§ **PROBLEM TO WORK ON**
Take the lines from the beginning of the data below through the line holding "64000 8 1 src" and return exactly those.

§ **SUPPLIED RECORDS**
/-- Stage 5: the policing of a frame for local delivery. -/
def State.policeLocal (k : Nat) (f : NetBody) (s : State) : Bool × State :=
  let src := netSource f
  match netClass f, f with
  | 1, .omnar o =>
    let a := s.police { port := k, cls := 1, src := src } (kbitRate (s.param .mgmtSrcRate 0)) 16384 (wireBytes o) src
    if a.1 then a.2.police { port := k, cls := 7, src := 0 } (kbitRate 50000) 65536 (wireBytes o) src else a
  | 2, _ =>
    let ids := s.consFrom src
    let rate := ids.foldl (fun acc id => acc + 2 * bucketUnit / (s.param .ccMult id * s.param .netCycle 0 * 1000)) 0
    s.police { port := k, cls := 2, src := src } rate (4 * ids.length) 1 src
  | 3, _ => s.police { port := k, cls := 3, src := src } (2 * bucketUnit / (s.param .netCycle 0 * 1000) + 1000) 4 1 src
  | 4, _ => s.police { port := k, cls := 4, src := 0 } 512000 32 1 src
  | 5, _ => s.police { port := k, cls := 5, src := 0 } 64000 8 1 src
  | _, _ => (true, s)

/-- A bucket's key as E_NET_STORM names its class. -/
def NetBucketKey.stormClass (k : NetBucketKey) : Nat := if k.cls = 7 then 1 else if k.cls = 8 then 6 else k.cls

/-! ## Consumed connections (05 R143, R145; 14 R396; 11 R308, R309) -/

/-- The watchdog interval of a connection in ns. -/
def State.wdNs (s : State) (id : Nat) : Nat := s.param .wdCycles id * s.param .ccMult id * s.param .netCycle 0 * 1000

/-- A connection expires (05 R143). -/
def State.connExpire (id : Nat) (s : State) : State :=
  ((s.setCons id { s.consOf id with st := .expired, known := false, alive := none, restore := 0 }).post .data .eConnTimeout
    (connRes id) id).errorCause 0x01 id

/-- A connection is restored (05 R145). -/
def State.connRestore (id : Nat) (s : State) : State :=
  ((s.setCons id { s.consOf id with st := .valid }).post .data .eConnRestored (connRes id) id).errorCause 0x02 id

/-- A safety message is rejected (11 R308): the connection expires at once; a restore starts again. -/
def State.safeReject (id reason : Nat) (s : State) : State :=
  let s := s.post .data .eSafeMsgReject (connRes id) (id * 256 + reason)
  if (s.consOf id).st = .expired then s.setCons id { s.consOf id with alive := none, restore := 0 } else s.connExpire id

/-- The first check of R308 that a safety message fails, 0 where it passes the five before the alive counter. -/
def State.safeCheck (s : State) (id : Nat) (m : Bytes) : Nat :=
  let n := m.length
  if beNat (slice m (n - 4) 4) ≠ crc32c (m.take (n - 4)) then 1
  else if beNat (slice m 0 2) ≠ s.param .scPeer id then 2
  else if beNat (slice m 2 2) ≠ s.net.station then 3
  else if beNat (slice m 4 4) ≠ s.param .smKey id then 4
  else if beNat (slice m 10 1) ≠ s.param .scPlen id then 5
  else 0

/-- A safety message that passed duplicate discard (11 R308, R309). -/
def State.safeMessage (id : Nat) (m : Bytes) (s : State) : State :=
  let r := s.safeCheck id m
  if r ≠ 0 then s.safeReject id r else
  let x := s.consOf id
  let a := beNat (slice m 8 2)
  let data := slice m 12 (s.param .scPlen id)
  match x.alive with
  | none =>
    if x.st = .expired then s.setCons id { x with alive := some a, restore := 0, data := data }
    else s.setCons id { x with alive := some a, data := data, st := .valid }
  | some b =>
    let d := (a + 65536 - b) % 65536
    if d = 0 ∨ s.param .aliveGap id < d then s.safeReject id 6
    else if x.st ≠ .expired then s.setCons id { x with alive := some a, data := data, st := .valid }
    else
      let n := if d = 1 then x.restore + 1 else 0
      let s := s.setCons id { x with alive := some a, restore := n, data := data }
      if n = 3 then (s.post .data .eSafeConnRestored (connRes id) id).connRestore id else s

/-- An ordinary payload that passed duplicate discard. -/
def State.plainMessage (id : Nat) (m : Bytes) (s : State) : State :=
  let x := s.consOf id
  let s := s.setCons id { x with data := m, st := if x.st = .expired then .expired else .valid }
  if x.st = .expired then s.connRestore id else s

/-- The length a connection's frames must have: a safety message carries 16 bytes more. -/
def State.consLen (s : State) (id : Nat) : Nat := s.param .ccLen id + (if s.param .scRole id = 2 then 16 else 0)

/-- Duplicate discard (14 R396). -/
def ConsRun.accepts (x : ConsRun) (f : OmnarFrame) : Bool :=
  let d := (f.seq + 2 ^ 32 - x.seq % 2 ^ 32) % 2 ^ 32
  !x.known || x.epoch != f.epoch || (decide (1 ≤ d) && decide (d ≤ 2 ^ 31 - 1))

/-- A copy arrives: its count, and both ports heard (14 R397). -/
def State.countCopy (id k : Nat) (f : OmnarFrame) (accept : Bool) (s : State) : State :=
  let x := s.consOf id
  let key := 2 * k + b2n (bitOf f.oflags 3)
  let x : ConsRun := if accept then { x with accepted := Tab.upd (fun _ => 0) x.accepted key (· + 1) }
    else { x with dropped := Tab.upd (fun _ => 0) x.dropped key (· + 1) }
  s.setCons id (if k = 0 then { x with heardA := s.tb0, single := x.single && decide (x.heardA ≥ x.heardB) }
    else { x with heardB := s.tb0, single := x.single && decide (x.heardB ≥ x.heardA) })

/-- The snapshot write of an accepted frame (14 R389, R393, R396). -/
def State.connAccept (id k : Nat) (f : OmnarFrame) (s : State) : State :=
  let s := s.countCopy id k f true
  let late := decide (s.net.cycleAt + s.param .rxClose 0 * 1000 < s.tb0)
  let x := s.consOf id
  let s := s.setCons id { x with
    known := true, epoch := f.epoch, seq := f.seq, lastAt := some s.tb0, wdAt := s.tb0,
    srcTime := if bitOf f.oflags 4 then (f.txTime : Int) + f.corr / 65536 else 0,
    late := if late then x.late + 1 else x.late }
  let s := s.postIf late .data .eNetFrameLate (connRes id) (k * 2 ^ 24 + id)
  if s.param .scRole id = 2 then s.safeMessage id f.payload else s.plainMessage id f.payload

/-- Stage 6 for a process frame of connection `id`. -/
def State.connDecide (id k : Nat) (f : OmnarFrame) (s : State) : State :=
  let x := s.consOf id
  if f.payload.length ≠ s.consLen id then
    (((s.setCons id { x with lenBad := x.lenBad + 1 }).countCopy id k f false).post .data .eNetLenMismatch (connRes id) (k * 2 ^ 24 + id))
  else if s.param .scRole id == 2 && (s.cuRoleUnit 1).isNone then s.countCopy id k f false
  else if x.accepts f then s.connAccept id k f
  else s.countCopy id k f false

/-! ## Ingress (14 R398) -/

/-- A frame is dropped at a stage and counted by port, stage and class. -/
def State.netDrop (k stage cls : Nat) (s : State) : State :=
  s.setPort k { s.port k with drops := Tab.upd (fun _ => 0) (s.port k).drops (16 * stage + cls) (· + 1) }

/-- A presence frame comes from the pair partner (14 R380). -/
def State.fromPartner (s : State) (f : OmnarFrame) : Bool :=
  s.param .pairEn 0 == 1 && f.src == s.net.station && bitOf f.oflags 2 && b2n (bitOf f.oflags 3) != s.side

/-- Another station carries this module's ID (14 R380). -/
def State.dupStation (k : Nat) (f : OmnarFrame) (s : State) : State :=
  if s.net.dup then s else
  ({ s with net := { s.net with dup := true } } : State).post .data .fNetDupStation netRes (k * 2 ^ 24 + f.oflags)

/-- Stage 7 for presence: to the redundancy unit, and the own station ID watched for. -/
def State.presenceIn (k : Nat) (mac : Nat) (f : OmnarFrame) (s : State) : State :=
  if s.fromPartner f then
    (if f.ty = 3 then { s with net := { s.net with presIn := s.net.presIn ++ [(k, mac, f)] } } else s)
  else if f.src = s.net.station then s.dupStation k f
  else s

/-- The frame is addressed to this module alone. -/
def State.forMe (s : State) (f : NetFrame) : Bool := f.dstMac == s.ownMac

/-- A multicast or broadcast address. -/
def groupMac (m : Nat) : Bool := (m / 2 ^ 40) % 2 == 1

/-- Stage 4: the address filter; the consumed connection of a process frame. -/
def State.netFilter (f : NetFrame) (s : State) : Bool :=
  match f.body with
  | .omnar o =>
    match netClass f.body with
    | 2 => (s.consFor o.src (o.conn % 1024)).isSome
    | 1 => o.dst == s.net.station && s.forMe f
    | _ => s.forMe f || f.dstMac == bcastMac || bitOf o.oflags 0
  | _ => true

§ **EXERCISE OUTPUT**
/-- Stage 5: the policing of a frame for local delivery. -/
def State.policeLocal (k : Nat) (f : NetBody) (s : State) : Bool × State :=
  let src := netSource f
  match netClass f, f with
  | 1, .omnar o =>
    let a := s.police { port := k, cls := 1, src := src } (kbitRate (s.param .mgmtSrcRate 0)) 16384 (wireBytes o) src
    if a.1 then a.2.police { port := k, cls := 7, src := 0 } (kbitRate 50000) 65536 (wireBytes o) src else a
  | 2, _ =>
    let ids := s.consFrom src
    let rate := ids.foldl (fun acc id => acc + 2 * bucketUnit / (s.param .ccMult id * s.param .netCycle 0 * 1000)) 0
    s.police { port := k, cls := 2, src := src } rate (4 * ids.length) 1 src
  | 3, _ => s.police { port := k, cls := 3, src := src } (2 * bucketUnit / (s.param .netCycle 0 * 1000) + 1000) 4 1 src
  | 4, _ => s.police { port := k, cls := 4, src := 0 } 512000 32 1 src
  | 5, _ => s.police { port := k, cls := 5, src := 0 } 64000 8 1 src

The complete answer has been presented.